## Requirement
Reproduce only the top of the records, down to and including the line containing "(R55, R99). -/".

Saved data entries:
-- Opening Marker --

-- ==== Sys2Proof/Machine/Decoder.lean ====
section
/-! DEFINITION. The decoder: the meaning of DECODE (spec/42_decoder.md R98), its read step (R99), and the meanings of the
wire instructions VLI.C0 to VLI.C8. A DECODE fetches a wire instruction from the source one byte a step; the read that
brings its last byte runs it (log entry 5), and running it is what R99 does when `k + 1 = R.CLS + 1`. -/

namespace Sys2Proof.Machine

/-- DECODE, the acceptance step: only IDX and MODE are written (R98). With no source attached the host has no such move
(R32, I18). -/
def execDecode (s : State) : Host.Outcome State Fault Refusal :=
  match s.source with
  | none => .refused .noSourceAttached
  | some _ => .next { s with idx := 0#4, mode := .dec }

/-- The end of a DECODE whose class-i encoding holds x: CLS = i, DATA = x, IDX = i + 1, MODE = IDLE, and the response OK
with CLASS i, COUNT i + 1 and VALUE x (R96, R99). -/
def completeWire (i : Nat) (x : Value) (s : State) : State :=
  respond statusOk (BitVec.ofNat 4 i) (BitVec.ofNat 4 (i + 1)) x
    { s with cls := BitVec.ofNat 4 i, data := x, idx := BitVec.ofNat 4 (i + 1), mode := .idle }

/-- VLI.C0 (R54, R99). -/
def execVliC0 (x : Value) (s : State) : Host.Outcome State Fault Refusal := .next (completeWire 0 x s)

/-- VLI.C1 (R55, R99). -/
def execVliC1 (x : Value) (s : State) : Host.Outcome State Fault Refusal := .next (completeWire 1 x s)

/-- VLI.C2 (R56, R99). -/
def execVliC2 (x : Value) (s : State) : Host.Outcome State Fault Refusal := .next (completeWire 2 x s)

/-- VLI.C3 (R57, R99). -/
def execVliC3 (x : Value) (s : State) : Host.Outcome State Fault Refusal := .next (completeWire 3 x s)

/-- VLI.C4 (R58, R99). -/
def execVliC4 (x : Value) (s : State) : Host.Outcome State Fault Refusal := .next (completeWire 4 x s)

/-- VLI.C5 (R59, R99). -/
def execVliC5 (x : Value) (s : State) : Host.Outcome State Fault Refusal := .next (completeWire 5 x s)

/-- VLI.C6 (R60, R99). -/
def execVliC6 (x : Value) (s : State) : Host.Outcome State Fault Refusal := .next (completeWire 6 x s)

/-- VLI.C7 (R61, R99). -/
def execVliC7 (x : Value) (s : State) : Host.Outcome State Fault Refusal := .next (completeWire 7 x s)

/-- VLI.C8 (R62, R99). -/
def execVliC8 (x : Value) (s : State) : Host.Outcome State Fault Refusal := .next (completeWire 8 x s)

/-- CLS once byte b has been read: the first byte gives the class (R99, R80). -/
def readClass (b : Byte) (s : State) : Nat := if s.idx = 0#4 then prefixClass b else s.cls.toNat

/-- DATA once byte b has been read: the literal bits of the first byte, or one more literal byte (R99). -/
def readData (b : Byte) (s : State) : Value :=
  if s.idx = 0#4 then (b &&& lit (prefixClass b)).setWidth 64 else pushByte s.data b

/-- CLASS of an error in a DECODE: 0 before any byte has been read, else CLS (R99, R105). -/
def errorClass (s : State) : Nibble := if s.idx = 0#4 then 0#4 else s.cls

/-- After a read answered Byte(b): the byte that completes the wire instruction runs it, any other is accumulated
(R99). -/
def afterRead (b : Byte) (s : State) : Move :=
  if s.idx.toNat + 1 = readClass b s + 1 then
    match wireInstr (readClass b s) (readData b s) with
    | some i => .run i s
    | none => .stop .classOutOfRange
  else
    .done { s with cls := BitVec.ofNat 4 (readClass b s), data := readData b s, idx := s.idx + 1#4 }

/-- One read step of a DECODE in progress (R99). -/
def decodeStep (s : State) : Move :=
  match srcRead s with
  | .unattached => .refuse .noSourceAttached
  | .holds => .wait .waitSource
  | .byte b t => afterRead b t
  | .exhausted t => .done (raise .truncated (errorClass t) t)
  | .ioFail t => .done (raise .ioError (errorClass t) t)

end Sys2Proof.Machine
end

-- Closing Marker --

## Task solution
-- ==== Sys2Proof/Machine/Decoder.lean ====
section
/-! DEFINITION. The decoder: the meaning of DECODE (spec/42_decoder.md R98), its read step (R99), and the meanings of the
wire instructions VLI.C0 to VLI.C8. A DECODE fetches a wire instruction from the source one byte a step; the read that
brings its last byte runs it (log entry 5), and running it is what R99 does when `k + 1 = R.CLS + 1`. -/

namespace Sys2Proof.Machine

/-- DECODE, the acceptance step: only IDX and MODE are written (R98). With no source attached the host has no such move
(R32, I18). -/
def execDecode (s : State) : Host.Outcome State Fault Refusal :=
  match s.source with
  | none => .refused .noSourceAttached
  | some _ => .next { s with idx := 0#4, mode := .dec }

/-- The end of a DECODE whose class-i encoding holds x: CLS = i, DATA = x, IDX = i + 1, MODE = IDLE, and the response OK
with CLASS i, COUNT i + 1 and VALUE x (R96, R99). -/
def completeWire (i : Nat) (x : Value) (s : State) : State :=
  respond statusOk (BitVec.ofNat 4 i) (BitVec.ofNat 4 (i + 1)) x
    { s with cls := BitVec.ofNat 4 i, data := x, idx := BitVec.ofNat 4 (i + 1), mode := .idle }

/-- VLI.C0 (R54, R99). -/
def execVliC0 (x : Value) (s : State) : Host.Outcome State Fault Refusal := .next (completeWire 0 x s)

/-- VLI.C1 (R55, R99). -/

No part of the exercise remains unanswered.